Healesville compared to Featherdale

23-05-2008
Hi Snowleopard,
I spent two days at Healesville - one with a group, the other with just the family.
Healesville is far, far larger. At Healesville you walk through the kangaroo enclosures, you have a bird show in an amphitheatre, there's a creek running through the centre and perhaps 100m of track that just ambles through the understory beside the creek. The wetlands is also walk-through; they have 6 or 8 devils in one display plus an ancient 8 year old female in a display on her own. They have the platypussery and the vet hospital is open to the public with interactive displays and activities that you or your children can enjoy; you can even watch the vets do their work through the glass walls, or on the large TV screen. There are food outlets in at least 3 places and there are playgrounds for the kids. One info booth has taxidermies you can hold and touch and they have an educational program (which I attended with my group) where kids interact with tawny frogmouths, reptiles, sugar gliders, lizards, insects, etc, etc.
Featherdale is - as was noted earlier - surrounded by suburbia now.
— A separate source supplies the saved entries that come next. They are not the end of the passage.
-- ==== Sys2Proof/Word.lean ====
section
/-! DEFINITION. The word types of the CORE: bytes and register numbers (spec/00_scope.md R5, R7; spec/10_state.md R20). -/

namespace Sys2Proof

/-- One 8-bit unsigned value: a register, a memory cell, the flags register (R5: `REG_WIDTH`, `CELL_WIDTH`, `FL_WIDTH`). -/
abbrev Byte := BitVec 8

/-- The number of a register, 0..7 (R20: `REG_COUNT` is 8). -/
abbrev RegIdx := Fin 8

end Sys2Proof
end

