/-- The fetch answers an instruction exactly when `pc` is in memory, the byte there is its opcode, and its operand bytes are
fetched; NOP needs `NOP_DECODED`. -/
theorem fetchInstr_eq_ok_iff {i : Instr} :
    s.fetchInstr = .ok i ↔ s.pc < memSize ∧ s.opcodeByte = i.opcode ∧ s.FetchesOperands i.operands ∧
      (i = .nop → s.params.nopDecoded = true) := by
  constructor
  · intro h
    have hpc : s.pc < memSize := by
      by_contra hpast
      rw [fetchInstr_past_top (Nat.le_of_not_lt hpast)] at h
      cases h
    cases hrow : selectRow s.params.nopDecoded s.opcodeByte with
    | none =>
      rw [fetchInstr_unknown hpc hrow] at h
      cases h
    | some row =>
      rw [fetchInstr_selected hpc hrow] at h
      obtain ⟨ops, hmakes, hops⟩ := fetchOperands_eq_ok_iff.mp h
      obtain ⟨hop, rfl, hnop⟩ := selectRow_makes_iff.mp ⟨row, hrow, hmakes⟩
      exact ⟨hpc, hop, hops, hnop⟩
  · rintro ⟨hpc, hop, hops, hnop⟩
    obtain ⟨row, hrow, hmakes⟩ := selectRow_opcode i hnop
    rw [fetchInstr_selected hpc (hop ▸ hrow)]
    exact fetchOperands_eq_ok_iff.mpr ⟨i.operands, hmakes, hops⟩

theorem opcodeByte_of_fetched {i : Instr} (h : s.fetchInstr = .ok i) : s.opcodeByte = i.opcode :=
  (fetchInstr_eq_ok_iff.mp h).2.1

/-- When the opcode byte and the bytes that operand fetches answer decode to an instruction, the fetch answers it. -/
theorem fetchInstr_of_decode {tail : List Byte} {i : Instr} {rest : List Byte} (hpc : s.pc < memSize)
    (hdecode : decode s.params.nopDecoded (s.opcodeByte :: tail) = .ok (i, rest)) (htail : s.FetchesOperands tail) :
    s.fetchInstr = .ok i := by
  obtain ⟨hbytes, hnop⟩ := (decodeIsTheInverseOfEncode _ _ _ _).mp hdecode
  obtain ⟨hop, rfl⟩ := List.cons.inj hbytes
  refine fetchInstr_eq_ok_iff.mpr ⟨hpc, hop, fun k b hk => htail k b ?_, hnop⟩
  exact (List.getElem?_append_left (List.getElem?_eq_some_iff.mp hk).1).trans hk

/-! ## Operand fetches against the bytes of memory -/

theorem length_bytesAt (m : Memory) (a n : Nat) : (bytesAt m a n).length = n := by
  induction n generalizing a with
  | zero => rfl
  | succ n ih => simp [bytesAt, ih]

theorem getElem?_bytesAt (m : Memory) (a n k : Nat) :
    (bytesAt m a n)[k]? = if k < n then some (m.read (a + k)) else none := by
  induction n generalizing a k with
  | zero => rfl
  | succ n ih =>
    cases k with
    | zero => simp [bytesAt]
    | succ k => simp [bytesAt, ih, Nat.add_assoc, Nat.add_comm 1 k]

/-- In bounds, operand fetches answer the bytes of memory after the opcode byte. -/
theorem fetchOperand_of_bytesAt {n k : Nat} {b : Byte} (hn : s.pc + 1 + n ≤ memSize)
    (hk : (bytesAt s.mem (s.pc + 1) n)[k]? = some b) : s.fetchOperand (k + 1) = .ok b := by
  rw [getElem?_bytesAt] at hk
  split at hk
  next hlt =>
    have haddr : s.pc + (k + 1) = s.pc + 1 + k := by omega
    rw [fetchOperand_inside (by omega), haddr, ← Option.some.inj hk]
  next => cases hk

/-- Settles O3: the operand fetches answer the bytes after the opcode byte, which are all in memory. -/
theorem stepRunsTheDecodedInstruction : Obligations.StepRunsTheDecodedInstruction := by
  intro s n i rest hs hn hdecode
  cases n with
  | zero => cases hdecode
  | succ n =>
    have htail : s.FetchesOperands (bytesAt s.mem (s.pc + 1) n) :=
      fun k b => fetchOperand_of_bytesAt (show s.pc + 1 + n ≤ 256 by omega)
    exact step_fetched hs (fetchInstr_of_decode (show s.pc < 256 by omega) hdecode htail)
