-- ==== Sys2Proof/Machine/Flow.lean ====
section
/-! DEFINITION. Flow and control instructions, opcodes 0x00 to 0x19 (R127–R161). -/

namespace Sys2Proof.Machine

/-! Sources -/

/-- `LAND` (R130): the label. -/
def execLand (_h : Hdr) (label : BitVec 16) (s : State) : Host.Outcome State Fault Refusal :=
  fireStart (fun _ _ => label.setWidth 64) s

/-- The value of sN as the instance began: writes take effect at commit (R41, R43). -/
def State.sreg (s : State) (st : SRef) (r : Nat) : Word :=
  match s.strand? st with
  | some t => t.regs.getD r 0
  | none => 0

/-- `READ` (R131). -/
def execRead (_h : Hdr) (r : BitVec 6) (s : State) : Host.Outcome State Fault Refusal :=
  fireStart (fun st s => s.sreg st r.toNat) s

/-- `CONST` (R132): VAL whatever IM and EP are (R128). -/
def execConst (h : Hdr) (v : BitVec 21) (s : State) : Host.Outcome State Fault Refusal :=
  fireStart (fun _ _ => valOperand h.ty v) s

/-- A constant-pool entry (R68). -/
def State.poolEntry (s : State) (st : SRef) (k : Nat) : Word :=
  match s.inst? st with
  | some x => x.block.pool.getD k 0
  | none => 0

/-- `KPOOL` (R133). -/
def execKpool (_h : Hdr) (k : BitVec 5) (s : State) : Host.Outcome State Fault Refusal :=
  fireStart (fun st s => s.poolEntry st k.toNat) s

/-! Copying and sinking -/

/-- `MOV` (R134). -/
def execMov (h : Hdr) (v : BitVec 21) (s : State) : Host.Outcome State Fault Refusal :=
  firePure h [.a] (valOperand h.ty v) 0 (fun _ o => (o.a, 0)) s

/-- `FORK` (R135): TC and TD are routes of the node as TA and TB are. -/
def execFork (h : Hdr) (_tc _td : Option Target) (s : State) : Host.Outcome State Fault Refusal :=
  firePure h [.a] 0 0 (fun _ o => (o.a, 0)) s

/-- `DROP` (R136). -/
def execDrop (h : Hdr) (s : State) : Host.Outcome State Fault Refusal :=
  firePure h [.a] 0 0 (fun _ _ => (0, 0)) s

/-! Choosing -/

/-- What a choosing or joining instruction makes of an element: it waits, traps, or settles. -/
inductive Verdict where
  | wait
  | trap
  | nothing (l : Bool)
  | forward (l : Bool)
  | data (w : Word) (l : Bool)
  deriving DecidableEq, Repr

/-- An empty operand under a policy that is not replacement. -/
def emptyVerdict (ep : Ep) (l : Bool) : Verdict :=
  match ep with
  | .absorb => .nothing l
  | .forward => .forward l
  | .replace => .wait
  | .trap => .trap

/-- `SEL` (R138): the selector settles first, then the chosen operand; L is the selector's. -/
def selVerdict (ep : Ep) (a b c : Option Tok) : Verdict :=
  match c with
  | none => .wait
  | some c =>
    if c.e && decide (ep ≠ .replace) then emptyVerdict ep c.l
    else match (if !c.e && c.data.bit 0 then a else b) with
      | none => .wait
      | some t =>
        if t.e && decide (ep ≠ .replace) then emptyVerdict ep c.l
        else .data (if t.e then 0 else t.data) c.l

/-- `JAND.e` and `JOR.e` (R31, R142, R143): the inputs present, in order of arrival, of `n` used; `decides` is the
input that settles the join. -/
def joinVerdict (ep : Ep) (decides : Bool) (n : Nat) (l : Bool) : List Tok → Verdict
  | [] => if n = 0 then .data (Word.ofBool (!decides)) l else .wait
  | t :: r =>
    if t.e && decide (ep ≠ .replace) then emptyVerdict ep l
    else if (!t.e && t.data.bit 0) == decides then .data (Word.ofBool decides) l
    else joinVerdict ep decides (n - 1) l r

/-- What station `i` emits for a settled element. -/
def State.emitVerdict (s : State) (st : SRef) (i : Nat) (tag idx : Nat) : Verdict → State
  | .nothing l => s.emitNothing st i ⟨tag, idx, l, ⟨0, 0, 0⟩⟩
  | .forward l => s.emit st i ⟨0, tag, idx, l, true⟩
  | .data w l => s.emit st i ⟨w, tag, idx, l, false⟩
  | _ => s

/-- A token present for an early instruction: slot, token, arrival number. -/
structure Present where
  slot : Slot
  tok : Tok
  seq : Nat
  deriving DecidableEq, Repr

/-- A present token put among others in order of arrival. -/
def insertPresent (p : Present) : List Present → List Present
  | [] => [p]
  | q :: r => if p.seq ≤ q.seq then p :: q :: r else q :: insertPresent p r

/-- The tokens that stand at the used slots, in order of arrival. -/
def Node.presents (nd : Node) (waited slots : List Slot) : List Present :=
  (slots.flatMap fun sl => (nd.visible waited sl).map fun e => ⟨sl, e.1, e.2⟩).foldr insertPresent []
It may sound harsh to describe it this way, but it's a bit like a supermarket - you go up and down the aisles looking into the enclosures. There is precious little open space and while there is some, it is much smaller than at Healesville. The single food outlet is about the size you'd expect a primary school canteen to be. The toilet blocks are old and tiny. You don't walk through the kangaroo enclosures; rather, you observe from the edge - with one exception - there is an area where you can feed some kangaroos. Their tiny nocturnal house had two exhibits - bats and (if I recall correctly) Bilbies; at Healesville there were probably about half a dozen exhibits.
Again, as mentioned above, one strength of Featherdale is its birdlife, and I guess the name of the park hints at that. The aviaries of the smaller birds I found to be excellent. They were large (for the size of the birds within) and well stocked with shrubs, bushes, trees, etc - so the birds really looked like they loved living in there.
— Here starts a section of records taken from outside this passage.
/-- `SCAN` (R243). -/
def execScan (h : Hdr) (op : Opr) (s : State) : Host.Outcome State Fault Refusal :=
  fireRaw h [.a] (fun st i l r s =>
    match s.node? st i, redInput h (s.env st) l with
    | none, _ => .wait s
    | _, none => .done (s.trapStation st i 0x06 0 r.tag r.idx 0 0)
    | some nd, some x =>
      if !s.outRoom st i nd.targets r.tag r.idx then .wait s
      else
        let v := s.env st
        let e := redStep op h.ty v r (x.1, x.2.1) nd.ext.reds
        let s := ((s.consume st i h [.a] r).raise st (x.2.2 ||| e.2)).modNode st i fun n =>
          { n with ext := redKeep n.ext.reds e.1 r.l }
        if x.1.isNone && !x.2.1 then .done (s.emitNothing st i r)
        else
          let o := redValue op h.ty v e.1
          match (if e.1.empty then none else o.1) with
          | none => .done (s.emitForward st i r)
          | some w =>
            let z := redResult h.ty v w
            .done ((s.raise st (o.2 ||| z.2)).emitData st i r z.1)) s

/-! SHUF, BCAST and IDX -/

/-- The streams in progress of `SHUF`. -/
def Ext.shufs : Ext → List ShufSt
  | .shuf l => l
  | _ => []

/-- The state of one stream of `SHUF`. -/
def shufAt (l : List ShufSt) (tag : Nat) : ShufSt := (l.find? fun e => e.tag == tag).getD ⟨tag, [], 0, false, false⟩

/-- The state of one stream replaced; a stream whose a and b have both ended is dropped. -/
def shufSet (l : List ShufSt) (e : ShufSt) : Ext :=
  let rest := l.filter fun o => o.tag != e.tag
  .shuf (if e.ended && e.done then rest else rest ++ [e])

/-- The state after b's stream has ended: nothing of a is held any more (R244). -/
def ShufSt.finish (e : ShufSt) : ShufSt := { e with done := true, held := [] }

/-- What `SHUF` makes of selecting element `i` of a's stream for an output that carries L when `l` (R244): none while
element `i` may still arrive. The data of `.f` leaves [63:32] zero (R54). -/
def shufSelect (h : Hdr) (repl : Word) (e : ShufSt) (i : Nat) (l : Bool) : Verdict :=
  match (if i < 256 then e.held.find? fun t => t.idx == i else none) with
  | some t => if !t.e then .data (ofLanes h.ty (lane h.ty t.data)) l else match h.ep with
    | .absorb => .nothing l
    | .forward => .forward l
    | .replace => .data repl l
    | .trap => .trap
  | none => if e.ended || decide (i < e.got) then .forward l else .wait

/-- The tokens of a slot that are next in their tags, each with its predicate token when PV is 1; once every waited slot
has its switch token, those with a token ahead of a switch (R426). -/
def Node.singles (nd : Node) (waited : List Slot) (h : Hdr) (pred : Bool) (sl : Slot) : List (List (Slot × Tok)) :=
  let l := (nd.visible waited sl).map fun e => e.1
  (l.zipIdx.filter fun e => !(l.take e.2).any fun t => t.tag == e.1.tag).filterMap fun e =>
    let t := e.1
    if !nd.setAhead waited (if pred then usedSlots h [sl] else [sl]) t.tag t.idx then none
    else if pred && h.pv then (findTok (nd.visible waited .p) t.tag t.idx).map fun q => [(sl, t), (.p, q.1)]
    else some [(sl, t)]

/-- Tokens of a set taken from their slots. -/
def Node.take (nd : Node) (l : List (Slot × Tok)) : Node :=
  l.foldl (fun n e => n.setBuf e.1 (dropFirst (Entry.is e.2.tag e.2.idx) (n.buf e.1))) nd

/-- `SHUF` takes one element of a. -/
def shufTakeA (h : Hdr) (repl : Word) (st : SRef) (i : Nat) (l : List (Slot × Tok)) (t : Tok) (s : State) : Eff :=
  match s.node? st i, predOf h repl l with
  | none, _ => .wait s
  | _, .trap => .done (s.trapStation st i 0x06 0 t.tag t.idx 0 0)
  | some nd, p =>
    let e := shufAt nd.ext.shufs t.tag
    let keep := decide (t.idx < 256) && !e.done && (!h.im || decide (p = .pass))
    let e := { e with held := if keep then e.held ++ [t] else e.held, got := t.idx + 1, ended := e.ended || t.l }
    if h.im && t.l then
      if !s.outRoom st i nd.targets t.tag 0 then .wait s
      else match shufSelect h repl e repl.toNat true with
        | .trap => .done (s.trapStation st i 0x06 0 t.tag t.idx 0 0)
        | o =>
          .done ((s.modNode st i fun n => { n.take l with ext := shufSet n.ext.shufs e.finish }).emitVerdict st i t.tag 0 o)
    else .done (s.modNode st i fun n => { n.take l with ext := shufSet n.ext.shufs e })

/-- What an element of b makes of its stream. -/
def shufVerdict (h : Hdr) (repl : Word) (e : ShufSt) (l : List (Slot × Tok)) (t : Tok) : Verdict :=
  match predOf h repl l with
  | .trap => .trap
  | .mismatch => .nothing t.l
  | .forward => .forward t.l
  | .pass =>
    if t.e && decide (h.ep ≠ .replace) then emptyVerdict h.ep t.l
    else shufSelect h repl e (if t.e then repl else t.data).toNat t.l

/-- `SHUF` takes one element of b, when the element of a that it selects is known. -/
def shufTakeB (h : Hdr) (repl : Word) (st : SRef) (i : Nat) (l : List (Slot × Tok)) (t : Tok) (s : State) : Eff :=
  match s.node? st i with
  | none => .wait s
  | some nd =>
    let e := shufAt nd.ext.shufs t.tag
    match shufVerdict h repl e l t with
    | .wait => .wait s
    | .trap => .done (s.trapStation st i 0x06 0 t.tag t.idx 0 0)
    | o =>
      if !s.outRoom st i nd.targets t.tag t.idx then .wait s
      else .done ((s.modNode st i fun n =>
        { n.take l with
          fired := ⟨t.tag, t.idx⟩ :: n.fired
          ext := shufSet n.ext.shufs (if t.l then e.finish else e) }).emitVerdict st i t.tag t.idx o)

/-- The first of several elements that can be taken is taken. -/
def takeFirst (act : SRef → Nat → List (Slot × Tok) → Tok → State → Eff) (st : SRef) (i : Nat) :
    List (List (Slot × Tok)) → State → Option State
  | [], _ => none
  | l :: r, s => match l with
    | [] => takeFirst act st i r s
    | (_, t) :: _ => match act st i l t s with
      | .done s => some s
      | .wait _ => takeFirst act st i r s

/-- `SHUF` (R244): a's elements are taken as they come, b's in element order; the predicate pairs with b's elements,
or with a's when IM is 1. An element that waits holds back its own tag only. -/
def execShuf (h : Hdr) (v : BitVec 21) (s : State) : Host.Outcome State Fault Refusal :=
  let repl := valOperand h.ty v
  atStation s fun st i s =>
    match s.inst? st, s.node? st i with
    | some x, some nd =>
      if !nd.free then s
      else
        let waited := x.waited i (usedSlots h (if h.im then [.a] else [.a, .b]))
        match takeFirst (shufTakeA h repl) st i (nd.singles waited h h.im .a) s with
        | some s => s
        | none => if h.im then s else (takeFirst (shufTakeB h repl) st i (nd.singles waited h true .b) s).getD s
    | _, _ => s

/-- `BCAST` (R245). -/
def execBcast (h : Hdr) (s : State) : Host.Outcome State Fault Refusal :=
  firePure h [.a] 0 0 (fun _ o => (ofLanes h.ty fun _ => lane h.ty o.a 0, 0)) s

/-- Lane j of `IDX` on element k (R246): k × n + j modulo 2^w, which float types convert under RNE, with flags (R116).
R246 names RNE alone: that the captured SAT applies, as to any conversion, is read from R113, R117 and R118 (log 90). -/
def idxLane (v : Env) (t : Ty) (k j : Nat) : Nat × Nat :=
  let n := (k * t.lanes + j) % 2 ^ t.width
  if t.isInt then (n, 0) else (Ty.fmt t).round ⟨.rne, false, false, v.sat⟩ true false n 0 false

/-- `IDX` (R246). -/
def execIdx (h : Hdr) (s : State) : Host.Outcome State Fault Refusal :=
  fireWith h [.a] 0 0 true (fun st i k r s =>
    settleEmpty h [.a] st i k r (fun s =>
      let o := mapF h.ty (idxLane (s.env st) h.ty r.idx)
      ((s.consume st i h [.a] r).raise st o.2).emitData st i r o.1) s) s

/-! QPACK and QUNPK -/

/-- The streams in progress of `QPACK` and `QUNPK`. -/
def Ext.packs : Ext → List PackSt
  | .pack l => l
  | _ => []

/-- The state of one stream. -/
def packAt (l : List PackSt) (tag : Nat) : PackSt := (l.find? fun e => e.tag == tag).getD ⟨tag, [], 0⟩

/-- The state of one stream kept, or dropped at its end. -/
def packSet (l : List PackSt) (e : PackSt) (ended : Bool) : Ext :=
  let rest := l.filter fun o => o.tag != e.tag
  .pack (if ended then rest else rest ++ [e])

/-- What an element brings to `QPACK` or `QUNPK`: it traps, or its data, none when it stands for an empty one. -/
def packInput (h : Hdr) (l : List (Slot × Tok)) : Option (Option Word) :=
  match predOf h 0 l, tokOf l .a with
  | .trap, _ => none
  | .pass, some t => if !t.e then some (some t.data) else if h.ep = .trap then none else some none
  | _, _ => some none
It's true they do have a lot of owls on display, but again, for the size of the bird the enclosures seem small.
I took two small children along and they loved both zoos of course. Featherdale is probably better for smaller children because there's less distance to walk around.
Just checked - your question actually asked about the diversity in the collection. In that regard, Featherdale is in fact quite impressive - especially for its small land size. There are certainly plenty of bird species including many raptors; a small but interesting number of reptiles; many kangaroo species (as noted earlier); the two quoll species; a saltwater crocodile; two devils; farm animals; 1 bat species; the bilby (which I didn't see); koalas; an echidna and dingoes. There's probably more that I've missed.